- [Task details]:
Reproduce exactly the lines below from the one containing "def Block.fullSurvey (b" through the one containing "stk.opens := []", including both, and nothing else.

+ + + +

/-- Domains that are ON leave for OFF (R370); HK stays, which is tested in place, and SV, which tests, until its own group
(R373; DEDUCED for SV: log 109). -/
def Block.drainFor (b : Block) (g : Nat) (ds : List Nat) : Block :=
  b.each ds fun b d =>
    if d = hkDom ∨ (d = svDom ∧ g ≠ 7) then b
    else b.modDom d fun x => { x with st := if x.st = .on then .draining else x.st }

/-- A staggered survey begins with group 0: the domains of the other groups go OFF, the stack's channels are idle in
self-refresh (R373). -/
def Block.staggerStart (b : Block) : Block :=
  ({ b with sv.busy := true }.drainFor 0 (List.range 16)).groupStart 0

/-- The next domain of arrival step 4, in ascending number; after the last one the survey starts, a full one with its power
groups, after which every domain that may be is powered again (R364, R373; DESIGN CHOICE: log 109). -/
def Block.powerNext (b : Block) : Block :=
  if b.pw.st ≠ .survey ∨ b.pw.arr ≠ .power ∨ b.switching then b
  else match (List.range 48).find? fun d => (b.dom d).st == .off with
    | some d => b.powerUp d
    | none =>
      if b.sv.tested then { b with pw.arr := .survey }
      else if b.pw.surveyFull then { b.formKey with pw.arr := .groups }.staggerStart
      else { b.formKey with pw.arr := .survey, sv.busy := true }

/-- Which survey this arrival runs: `true` is full (R366). -/
def Block.fullSurvey (b : Block) : Bool :=
  !b.pw.chartValid || b.regBit Off.pwCtrl 2 || b.tripUnacked || decide (max 1 (b.regField Off.pwCtrl 8 4) ≤ b.pw.chartAge.toNat)

/-- A full survey finds every repair from scratch: what AON and the chart held of them goes (R410; DEDUCED: log 109). -/
def Block.fromScratch (b : Block) : Block :=
  { b with sv.dramRepairs := [], sv.sramRepairs := [], stk.opens := []
           cols := tmap (fun _ => {}) b.cols fun x => { x with failed := [], caFail := none } }

/-- CHART_READ_DONE. -/
def Block.chartRead (b : Block) : Block :=
  if b.pw.st ≠ .arrival ∨ b.pw.arr ≠ .chart ∨ ¬ b.hmRuns then b
  else
    let b := b.loadChart
    let full := b.fullSurvey
    let b := if full then b.fromScratch else b
    ({ b with pw.st := .survey, pw.arr := .power, pw.surveyFull := full, sv.kind := if full then 2 else 1 }).powerNext

/-- The meaning of CHART_READ_DONE. -/
def execChartReadDone (s : State) : Host.Outcome State Fault Refusal := s.upd Block.chartRead

/-! ### Domains (R369 to R372) -/

/-- The lanes of a quad domain. -/
def quadLanes (d : Nat) : List Nat := (List.range 4).map (4 * d + ·)
/-- The channels of a BG domain. -/
def bgChans (d : Nat) : List Nat := [2 * (d - 16), 2 * (d - 16) + 1]
/-- The sides that a domain of the lanes or of the fairway affects. -/
def domSides (d : Nat) : List Side :=
  if d < 10 then [domSide d] else if d < 12 then [.west, .east] else []

/-- The manifest that waits for a domain completes (R329). -/
def Block.domDone (b : Block) (d : Nat) (powered : Bool) : Block :=
  match (b.dom d).waiter with
  | none => b
  | some m => (b.modDom d fun x => { x with waiter := none }).finish m Mop.powerDomain St.ok [BitVec.ofNat 8 (b2n powered)]

/-- What a domain that has come ON starts (R236, R372). -/
def Block.domStarts (b : Block) (d : Nat) : Block :=
  if ¬ b.inService ∨ b.ck.coreGated then b
  else if d < 8 then
    let sd := domSide d
    if (b.side sd).seg = .run then
      b.each ((quadLanes d).filter fun l => b.laneUsable l && (b.lane l).st != .failed) fun b l =>
        (b.startHunt l (b.side sd).grade true).modLane l fun x => { x with attempts := 0, retraining := true }
    else if (b.pll (sidePll sd)).lock then b.linkUp sd
    else b
  else if d = 10 ∨ d = 11 then (b.resizeSide .west).resizeSide .east
  else if d = qyDom then b.reloadCharters
  else if 16 ≤ d then b.each (bgChans d) Block.startReturn
  else b

/-- The rails of a domain (R369). -/
def domRails (d : Nat) : List Rail := if d < 8 then [.lane, .laneA] else if d < 10 then [.laneA] else [.core]

/-- Two domains share a rail. -/
def sharesRail (d e : Nat) : Bool := (domRails d).any fun r => (domRails e).contains r

/-- A POWERING domain ramps: none that shares a rail with it began before it, or with it and has a lower number (R370). -/
def Block.powerTurn (b : Block) (d : Nat) : Bool :=
  (List.range 48).all fun e => e == d || (b.dom e).st != .powering || !sharesRail d e
    || decide ((b.dom d).since < (b.dom e).since) || ((b.dom d).since == (b.dom e).since && decide (d < e))

/-- A domain's ramp is over: those that waited for its rails begin theirs now (R370). -/
def Block.turnOver (b : Block) (d : Nat) : Block :=
  b.each (List.range 48) fun b e =>
    if (b.dom e).st = .powering ∧ sharesRail d e then b.modDom e fun x => { x with since := b.ck.tide } else b

/-- POWER_GOOD: the POWERING domain whose turn it is is held in reset for 1 µs and is ON. -/
def Block.powerGood (b : Block) (d : Nat) : Block :=
  if (b.dom d).st ≠ .powering ∨ ¬ b.live ∨ ¬ b.powerTurn d then b
  else
    let b := (b.domReset d).modDom d fun x => { x with st := .on, onCount := x.onCount + 1 }
    (((b.turnOver d).domStarts d).domDone d true).powerNext

/-- The meaning of POWER_GOOD. -/
def execPowerGood (d : DomId) (s : State) : Host.Outcome State Fault Refusal := s.upd (·.powerGood d)

/-- DOMAIN_POWER_FAIL: no power good within 100 µs (R370). -/
def Block.powerFail (b : Block) (d : Nat) : Block :=
  if (b.dom d).st ≠ .powering ∨ ¬ b.live ∨ ¬ b.powerTurn d ∨ b.since (b.dom d).since < 100 * usTicks then b
  else
    let b := { b.modDom d fun x => { x with st := .failed } with sv.noPower := b.sv.noPower ||| BitVec.ofNat 48 (2 ^ d) }
    let b := (b.orReg Off.pwAlarm 2).event .domainFail d
    ((b.turnOver d).domDone d false).powerNext

/-- The meaning of DOMAIN_POWER_FAIL. -/
def execDomainPowerFail (d : DomId) (s : State) : Host.Outcome State Fault Refusal := s.upd (·.powerFail d)

/-- A berth leaves service with its channel, which keeps its contents. -/
def Block.parkBerth (b : Block) (n : Nat) : Block :=
  b.modBerth n fun (x : Berth) => { x with st := .absent, fillDone := x.fillDone && x.st != .filling }

/-- A channel in self-refresh with its contents, whose domain goes OFF (R263). -/
def Block.parkChan (b : Block) (n : Nat) : Block := (b.sleepChan n).parkBerth n

/-- A channel that is AWAKE may be sent PREab and SRE for good: it owes no refresh, no command of it is on its way or may
still have to be sent again, and the times of R246 have gone by (R260, R263, R275). -/
def Block.mayPark (b : Block) (n : Nat) : Bool :=
  let x := b.chan n
  x.pwr == .awake && x.owed == 0 && !x.refDue && !x.limitDue && !x.resume && x.replayQ.isEmpty
    && (x.recent.all fun e => decide (8 < b.since e.1)) && b.sleepOk n && b.reaches n

/-- A channel whose outstanding parts have ended is sent PREab and SRE, once it may be (R236, R263). -/
def Block.startPark (b : Block) (n : Nat) : Block := if b.mayPark n then (b.beginSleep n true).parkBerth n else b

/-- The channel's die keeps its contents by itself, or nothing reaches it any more. -/
def Block.asleep (b : Block) (n : Nat) : Bool :=
  (b.chan n).pwr == .selfRefresh || (b.chan n).pwr == .off || b.cutOff n

/-- The work of R372 before OFF is done. -/
def Block.drained (b : Block) (d : Nat) : Bool :=
  if d < 8 then (quadLanes d).all fun l => !(b.lane l).inRun
  else if d = 10 ∨ d = 11 then
    [Side.west, .east].all fun sd => (b.side sd).seg == .down || ((b.side sd).seg == .run && (b.side sd).reform.isNone && !(b.side sd).capDirty)
  else if d = qyDom then b.qy.reqs.isEmpty && b.qy.copies.isEmpty && b.qy.ins.isEmpty
  else if d = svDom then b.sv.run.isNone
  else if 16 ≤ d then (bgChans d).all fun n => !b.busyAt n && b.asleep n
  else true

/-- What goes with the domain's power; its ports report 0 for the window (R428). -/
def Block.domStops (b : Block) (d : Nat) : Block :=
  let b := { b with tl.winOff := d :: b.tl.winOff }
  if d < 8 then b.each (quadLanes d) Block.disableLane
  else if d = 8 ∨ d = 9 then
    let p := sidePll (domSide d)
    b.setPll p { b.pll p with lock := false, down := false, attempt := false }
  else if d = 10 then { b with fwWE := {} }
  else if d = 11 then { b with fwEW := {} }
  else if d = tlDom then { b with tl.busy := false }
  else if 16 ≤ d then b.each (bgChans d) Block.parkChan
  else b

/-- The survey runs its power groups: a full one at arrival, or a departure's (R373). -/
def Block.staggered (b : Block) : Bool :=
  (b.pw.st == .survey && b.pw.arr == .groups) || (b.pw.st == .departure && b.pw.depPhase == .survey && !b.pw.depNoSurvey)

/-- All power groups tested: a departure writes its chart; an arrival powers its domains again (R375; log 109). -/
def Block.groupsEnd (b : Block) : Block :=
  if b.pw.st = .departure then
    let b := { b with sv.busy := false }
    if b.pw.depAbandoned then { b with pw.depPhase := .domainsOff } else { b.chartBegin with pw.depPhase := .chart }
  else { b with pw.arr := .power }.powerNext

/-- The next power group, once the one tested is OFF. -/
def Block.groupNext (b : Block) : Block :=
  let g := b.sv.group.toNat
  if ¬ b.staggered ∨ ¬ b.sv.tested ∨ (groupDoms g).any fun d => (b.dom d).st == .draining then b
  else if g < 7 then b.groupStart (g + 1)
  else b.groupsEnd

/-- The channels of a BG domain whose parts have ended enter self-refresh (R236, R263, R372). -/
def Block.parkPair (b : Block) (d : Nat) : Block :=
  if 16 ≤ d ∧ (bgChans d).all (fun n => !b.busyAt n) then b.each (bgChans d) Block.startPark else b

+ + + +

- [Written answer]:
def Block.fullSurvey (b : Block) : Bool :=
  !b.pw.chartValid || b.regBit Off.pwCtrl 2 || b.tripUnacked || decide (max 1 (b.regField Off.pwCtrl 8 4) ≤ b.pw.chartAge.toNat)

/-- A full survey finds every repair from scratch: what AON and the chart held of them goes (R410; DEDUCED: log 109). -/
def Block.fromScratch (b : Block) : Block :=
  { b with sv.dramRepairs := [], sv.sramRepairs := [], stk.opens := []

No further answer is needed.